* PROBLEM REQUIREMENTS: Below are entries. Reproduce exactly the lines between the line holding "OnlyFlds [F.FLT_CAUSE_CFG_REFUSED, F.INT_HOST_PEND_PEND]" and the line holding "(∀ x ∈ t.metro.hist.headD", inclusive, and only those.

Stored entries
+++
/-- A comparator at its persistence count trips, one back inside is released, a write of its configuration releases it -/
def Obligations.WindowComparators : Prop :=
  (∀ (s : State) (comp frac : Nat), s.Inv → comp < 16 → winLive comp s = true →
    flag (F.FLT_WIN_CFG_ACTIVE comp) s = false → get (F.FLT_WIN_CFG_PERSIST comp) s ≤ nth 0 s.metro.winCount comp →
    0 < nth 0 s.metro.winCount comp → get (F.FLT_WIN_CFG_SRC comp) s ≠ 2 →
    ∃ u, exec (.winTrip comp frac) s = .next (refreshLines (frac % 256) u) ∧ get (F.FLT_WIN_CFG_ACTIVE comp) u = 1 ∧
      fbit F.FLT_WIN_TRIP_TRIP comp u = true ∧
      (∀ j, j < 16 → j ≠ comp → fbit F.FLT_WIN_TRIP_TRIP j u = fbit F.FLT_WIN_TRIP_TRIP j s) ∧
      get (F.FLT_WIN_TS_FRAME_FRAME comp) u = frameStamp s % 2 ^ 32 ∧
      get (F.FLT_WIN_TS_POS_SAMPLE comp) u = sampleIdx s % 4096 ∧ get (F.FLT_WIN_TS_POS_FRAC comp) u = frac % 256 ∧
      bit u.en.flags 8 = true ∧ Raised F.FLT_CAUSE_WIN_TRIP s u ∧
      OnlyFlds [F.FLT_WIN_CFG_ACTIVE comp, F.FLT_WIN_TRIP_TRIP, F.FLT_WIN_TS_FRAME_FRAME comp, F.FLT_WIN_TS_POS_SAMPLE comp,
          F.FLT_WIN_TS_POS_FRAC comp, F.FLT_CAUSE_WIN_TRIP, F.INT_HOST_PEND_PEND]
        { s with
          metro := { s.metro with winCount := upd s.metro.winCount comp (fun _ => 0), winBack := upd s.metro.winBack comp (fun _ => 0) }
          en := { s.en with flags := withBit s.en.flags 8 }
          spec := { s.spec with marks := if fbit F.SPE_DIST_MASK_WIN comp s then withBit s.spec.marks 10 else s.spec.marks } } u) ∧
  (∀ (s : State) (comp : Nat), s.Inv → comp < 16 → flag (F.FLT_WIN_CFG_ACTIVE comp) s = true →
    get (F.FLT_WIN_CFG_PERSIST comp) s ≤ nth 0 s.metro.winBack comp → 0 < nth 0 s.metro.winBack comp →
    ∃ u, exec (.winRelease comp) s = .next (refreshLines 0 u) ∧ get (F.FLT_WIN_CFG_ACTIVE comp) u = 0 ∧
      OnlyFlds [F.FLT_WIN_CFG_ACTIVE comp] { s with metro := { s.metro with
          winCount := upd s.metro.winCount comp (fun _ => 0), winBack := upd s.metro.winBack comp (fun _ => 0) } } u) ∧
  (∀ (s : State) (m : Master) (w : Word) (comp : Nat), s.Inv → comp < 16 → Writable m (R.FLT_WIN_CFG comp) s →
    arg (F.FLT_WIN_CFG_PERSIST comp) w ≠ 0 →
    ∃ u, exec (.winCfgWrite m (R.FLT_WIN_CFG comp) w) s = .next (refreshLines 0 u) ∧ get (F.FLT_WIN_CFG_ACTIVE comp) u = 0 ∧
      get (F.FLT_WIN_CFG_PERSIST comp) u = arg (F.FLT_WIN_CFG_PERSIST comp) w ∧ get (F.FLT_WIN_CFG_EN comp) u = arg (F.FLT_WIN_CFG_EN comp) w ∧
      get (F.FLT_WIN_CFG_SRC comp) u = arg (F.FLT_WIN_CFG_SRC comp) w ∧ get (F.FLT_WIN_CFG_MODE comp) u = arg (F.FLT_WIN_CFG_MODE comp) w ∧
      get (F.FLT_WIN_CFG_CHAN comp) u = arg (F.FLT_WIN_CFG_CHAN comp) w ∧ get (F.FLT_WIN_CFG_LINE comp) u = arg (F.FLT_WIN_CFG_LINE comp) w ∧
      get (F.FLT_WIN_CFG_LINE_EN comp) u = arg (F.FLT_WIN_CFG_LINE_EN comp) w ∧
      get (F.FLT_WIN_CFG_HYST comp) u = arg (F.FLT_WIN_CFG_HYST comp) w ∧
      OnlyFlds [⟨R.FLT_WIN_CFG comp, 0, 32⟩] { s with metro := { s.metro with
          winCount := upd s.metro.winCount comp (fun _ => 0), winBack := upd s.metro.winBack comp (fun _ => 0) } } u) ∧
  (∀ (s : State) (m : Master) (w : Word) (comp : Nat), s.Inv → comp < 16 → Writable m (R.FLT_WIN_CFG comp) s →
    arg (F.FLT_WIN_CFG_PERSIST comp) w = 0 →
    ∃ t, exec (.winCfgWrite m (R.FLT_WIN_CFG comp) w) s = .next t ∧ Raised F.FLT_CAUSE_CFG_REFUSED s t ∧
      OnlyFlds [F.FLT_CAUSE_CFG_REFUSED, F.INT_HOST_PEND_PEND] s t)

/-- What COHERENT_SAMPLE, HALF_CYCLE_BOUNDARY, CYCLE_END and FRAME_BOUNDARY leave: samples, RMS and power-fail, energy, records -/
def Obligations.SamplesCyclesFrames : Prop :=
  (∀ (s : State) (codes : List (List Nat)), s.Inv → metroOn s = true →
    ∃ t, exec (.coherentSample codes) s = .next t ∧ t.metro.pos = s.metro.pos + 1 ∧
      t.metro.clock = s.metro.clock + get F.FLT_TRK_STEP_STEP s ∧
      t.metro.hist = (((List.range 8).map fun n => coherent n (takeInputs codes s)) :: s.metro.hist).take histCap ∧
      (∀ x ∈ t.metro.hist.headD [], -sampleLimit ≤ x ∧ x ≤ sampleLimit) ∧
      t.metro.cyc = s.metro.cyc ∧ t.en.acc = s.en.acc ∧ t.cis = s.cis ∧ t.tamp = s.tamp ∧ t.rly = s.rly ∧ t.well = s.well) ∧
  (∀ (s : State), metroOn s = true → 0 < s.metro.pos → s.metro.pos % (s.metro.spc / 2) = 0 → s.metro.spc ≤ s.metro.hcAge →
    framesRun s = true → domOn 3 s = false → (List.range 16).all (fun n => get (F.FLT_WIN_CFG_SRC n) s != 2) = true →
    liveVolts s ≠ [] → (∀ c, c ∈ liveVolts s → 6 * get F.PHE_CFG_VNOM s * 2 ^ 23 ≤ nth 0 (halfCycleRms s) c * scale c s) →
    exec .halfCycleBoundary s = .next { s with
        metro := { s.metro with hcValid := true, hcRms := halfCycleRms s }
        en := { s.en with pfArmed := true } }) ∧
  (∀ (s : State), metroOn s = true → 0 < s.metro.pos → s.metro.pos % (s.metro.spc / 2) = 0 → s.metro.spc ≤ s.metro.hcAge →
    framesRun s = true → domOn 3 s = false → (List.range 16).all (fun n => get (F.FLT_WIN_CFG_SRC n) s != 2) = true →
    liveVolts s ≠ [] → s.en.pfArmed = true → flag F.PHE_CFG_PF_VOLT s = true →
    (∀ c, c ∈ liveVolts s → nth 0 (halfCycleRms s) c * scale c s < 6 * get F.PHE_CFG_VNOM s * 2 ^ 23) →
    exec .halfCycleBoundary s = .next (powerFail 2 (raise F.PHE_CAUSE_PF_DETECT { s with
        metro := { s.metro with hcValid := true, hcRms := halfCycleRms s } }))) ∧
  (∀ (s : State), s.Inv → atCycleEnd s = true → framesRun s = true → get F.PHE_CFG_WIRING s = 1 →
    flag F.PHE_CFG_BILL_LARGER s = false → s.en.acc.length = 40 →
    noLoad (fbit F.NRG_STATUS_NOLOAD_ACT 0 s) (phaseCycle 0 3 s).p (get (F.NRG_CREEP_ACT 0) s) = false →
    0 ≤ energyOf s.metro.spc (phaseCycle 0 3 s).p s →
    ∃ t, exec .cycleEnd s = .next t ∧ t.metro.cyc = s.metro.cyc + 1 ∧ t.metro.freshCycle = false ∧
      nth 0 t.en.acc 0 = (nth 0 s.en.acc 0 + (energyOf s.metro.spc (phaseCycle 0 3 s).p s).toNat) % 2 ^ 128 ∧
      nth 0 t.en.acc 1 = nth 0 s.en.acc 1) ∧
  (∀ (s : State), s.Inv → metroOn s = true → flag F.PHE_FRAME_POS_VALID s = false → get F.FLT_STATUS_TRK_STATE s = 2 →
    s.metro.pos = s.metro.cyc * s.metro.spc → 0 < s.metro.cyc → configured s = true → s.metro.chainRestart = false →
    s.metro.chainDown = false → s.ld.rereadFrom = none → s.sup.freeze = none →
    ∃ t, exec .frameBoundary s = .next t ∧ get F.PHE_FRAME_NUM_FRAME t = 0 ∧ get F.PHE_FRAME_POS_VALID t = 1 ∧ t.metro.pos = 0 ∧
      t.metro.cyc = 0 ∧ bit t.en.flags 14 = true ∧ t.en.acc = s.en.acc ∧ t.en.accStart = s.en.acc) ∧
  (∀ (s : State), s.Inv → metroOn s = true → framesRun s = true → s.metro.cyc = cyclesPerFrame s →
    s.metro.pos = frameLen s → s.metro.chainStop = false → s.en.ring.length < 64 →
    flag F.PHE_PROFILE_CTL_PENDING s = false →
    ∃ t r, exec .frameBoundary s = .next t ∧ get F.PHE_FRAME_NUM_FRAME t = (get F.PHE_FRAME_NUM_FRAME s + 1) % 2 ^ 32 ∧
      t.metro.pos = 0 ∧ t.metro.cyc = 0 ∧ t.en.ring = s.en.ring ++ [r] ∧ r.frame = get F.PHE_FRAME_NUM_FRAME s ∧
      r.samples = frameLen s ∧ r.rate = rateCode s.metro.spc ∧ r.noload = s.en.noloadFrame ∧ r.endRtc = rtc s ∧
      r.incs = ((List.range 40).map fun k => frameInc k s) ∧ t.en.acc = s.en.acc ∧ t.en.accPub = s.en.acc)

/-- PROFILE_STAGE stages or refuses, E7_READY is noted, IMBALANCE and REVERSE_ENERGY trip their producers, pulses are emitted or held -/
def Obligations.ProfileConditionsPulses : Prop :=
  (∀ (s : State) (m : Master) (w : Word), s.Inv → Writable m R.PHE_PROFILE_CTL s → arg F.PHE_PROFILE_CTL_REQ w ≠ 3 →
    arg F.PHE_PROFILE_CTL_STAGE w = 1 → flag F.PHE_PROFILE_CTL_PENDING s = false → flag F.PHE_FRAME_POS_VALID s = true →
    inPass s = false →
    ∃ t, exec (.profileStage m w) s = .next t ∧ get F.PHE_PROFILE_CTL_PENDING t = 1 ∧ get F.PHE_PROFILE_ACK_ACK t = 0 ∧
      get F.PHE_PROFILE_ACK_MISSING t = 0 ∧ get F.PHE_PROFILE_CTL_ACTIVE t = get F.PHE_PROFILE_CTL_ACTIVE s ∧
      OnlyFlds [F.PHE_PROFILE_CTL_REQ, F.PHE_PROFILE_CTL_STAGE, F.PHE_PROFILE_CTL_PENDING, F.PHE_PROFILE_ACK_ACK, F.PHE_PROFILE_ACK_MISSING]
        { s with en := { s.en with profTo := arg F.PHE_PROFILE_CTL_REQ w, boundaries := 0, stagedAt := s.metro.clock } } t) ∧
  (∀ (s : State) (m : Master) (w : Word), s.Inv → Writable m R.PHE_PROFILE_CTL s → arg F.PHE_PROFILE_CTL_STAGE w = 1 →
    flag F.PHE_PROFILE_CTL_PENDING s = true ∨ flag F.PHE_FRAME_POS_VALID s = false ∨ arg F.PHE_PROFILE_CTL_REQ w = 3 →
    ∃ t, exec (.profileStage m w) s = .next t ∧ Raised F.PHE_CAUSE_PROFILE_REFUSED s t ∧
      OnlyFlds [F.PHE_PROFILE_CTL_REQ, F.PHE_PROFILE_CTL_STAGE, F.PHE_CAUSE_PROFILE_REFUSED, F.INT_HOST_PEND_PEND] s t) ∧
  (∀ (s : State), e7Up s = true → exec .e7Ready s = .next { s with en := { s.en with e7Ready := true } }) ∧
  (∀ (s : State), s.Inv → metroOn s = true → flag F.NRG_STATUS_IMBAL_ACTIVE s = false → 1 ≤ s.en.imbalFrames →
    get F.PHE_NEUT_CFG_PERSIST s ≤ s.en.imbalFrames →
    ∃ u, exec .imbalance s = .next (tripProducer 7 0 0 u) ∧ get F.NRG_STATUS_IMBAL_ACTIVE u = 1 ∧ Raised F.PHE_CAUSE_IMBALANCE s u ∧
      OnlyFlds [F.NRG_STATUS_IMBAL_ACTIVE, F.PHE_CAUSE_IMBALANCE, F.INT_HOST_PEND_PEND] s u) ∧
  (∀ (s : State) (phase : Nat), s.Inv → metroOn s = true → phase < 3 → bit s.en.revOn phase = false →
    1 ≤ nth 0 s.en.revCount phase → get F.PHE_TAMP_CFG_REV_PERSIST s ≤ nth 0 s.en.revCount phase →
    ∃ u, exec (.reverseEnergy phase) s = .next (tripProducer 8 0 phase u) ∧ bit u.en.revOn phase = true ∧
      Raised F.PHE_CAUSE_REVERSE s u ∧
      OnlyFlds [F.PHE_CAUSE_REVERSE, F.INT_HOST_PEND_PEND] { s with en := { s.en with revOn := withBit s.en.revOn phase } } u) ∧
  (∀ (s : State) (k e : Nat) (l : List Nat), s.Inv → k < 4 → domOn 2 s = true → flag (F.NRG_PULSE_CFG_EN k) s = true →
    flag F.NRG_STATUS_PULSE_IDLE s = false → flag F.NRG_STATUS_FROZEN s = false → s.en.pulses.length = 4 →
    (nth {} s.en.pulses k).edges = e :: l → get (F.NRG_PULSE_STAT_BACKLOG k) s = 0 →
    (∀ x, (nth {} s.en.pulses k).last = some x → x + 100 ≤ e) →
    ∃ t, exec (.pulseEdge k) s = .next t ∧ get (F.NRG_PULSE_CNT_COUNT k) t = (get (F.NRG_PULSE_CNT_COUNT k) s + 1) % 2 ^ 32 ∧
      OnlyFlds [F.NRG_PULSE_CNT_COUNT k] { s with en := { s.en with
        pulses := upd s.en.pulses k fun p =>
          { p with edges := l, placed := p.placed.tail, last := some e, off := none, active := true } } } t) ∧
  (∀ (s : State) (k e x : Nat) (l : List Nat), s.Inv → k < 4 → domOn 2 s = true → flag (F.NRG_PULSE_CFG_EN k) s = true →
    flag F.NRG_STATUS_PULSE_IDLE s = false → flag F.NRG_STATUS_FROZEN s = false → s.en.pulses.length = 4 →
    (nth {} s.en.pulses k).edges = e :: l → (nth {} s.en.pulses k).last = some x → e < x + 100 →
    get (F.NRG_PULSE_STAT_BACKLOG k) s < 65535 →
    ∃ t, exec (.pulseEdge k) s = .next t ∧ get (F.NRG_PULSE_STAT_BACKLOG k) t = get (F.NRG_PULSE_STAT_BACKLOG k) s + 1 ∧
      Raised F.NRG_CAUSE_PULSE_BACKLOG s t ∧
      OnlyFlds [F.NRG_PULSE_STAT_BACKLOG k, F.NRG_CAUSE_PULSE_BACKLOG, F.INT_HOST_PEND_PEND]
        { s with en := { s.en with pulses := upd s.en.pulses k fun p => { p with edges := l, placed := p.placed.tail } } } t) ∧
  (∀ (s : State) (k : Nat), k < 4 → s.en.pulses.length = 4 → (nth {} s.en.pulses k).active = true →
    exec (.pulseEnd k) s = .next { s with en := { s.en with
        pulses := upd s.en.pulses k fun p => { p with active := false, off := p.last.map fun e => pulseOff k e s } } })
+++
* EXERCISE ANSWER:
      OnlyFlds [F.FLT_CAUSE_CFG_REFUSED, F.INT_HOST_PEND_PEND] s t)

/-- What COHERENT_SAMPLE, HALF_CYCLE_BOUNDARY, CYCLE_END and FRAME_BOUNDARY leave: samples, RMS and power-fail, energy, records -/
def Obligations.SamplesCyclesFrames : Prop :=
  (∀ (s : State) (codes : List (List Nat)), s.Inv → metroOn s = true →
    ∃ t, exec (.coherentSample codes) s = .next t ∧ t.metro.pos = s.metro.pos + 1 ∧
      t.metro.clock = s.metro.clock + get F.FLT_TRK_STEP_STEP s ∧
      t.metro.hist = (((List.range 8).map fun n => coherent n (takeInputs codes s)) :: s.metro.hist).take histCap ∧
      (∀ x ∈ t.metro.hist.headD [], -sampleLimit ≤ x ∧ x ≤ sampleLimit) ∧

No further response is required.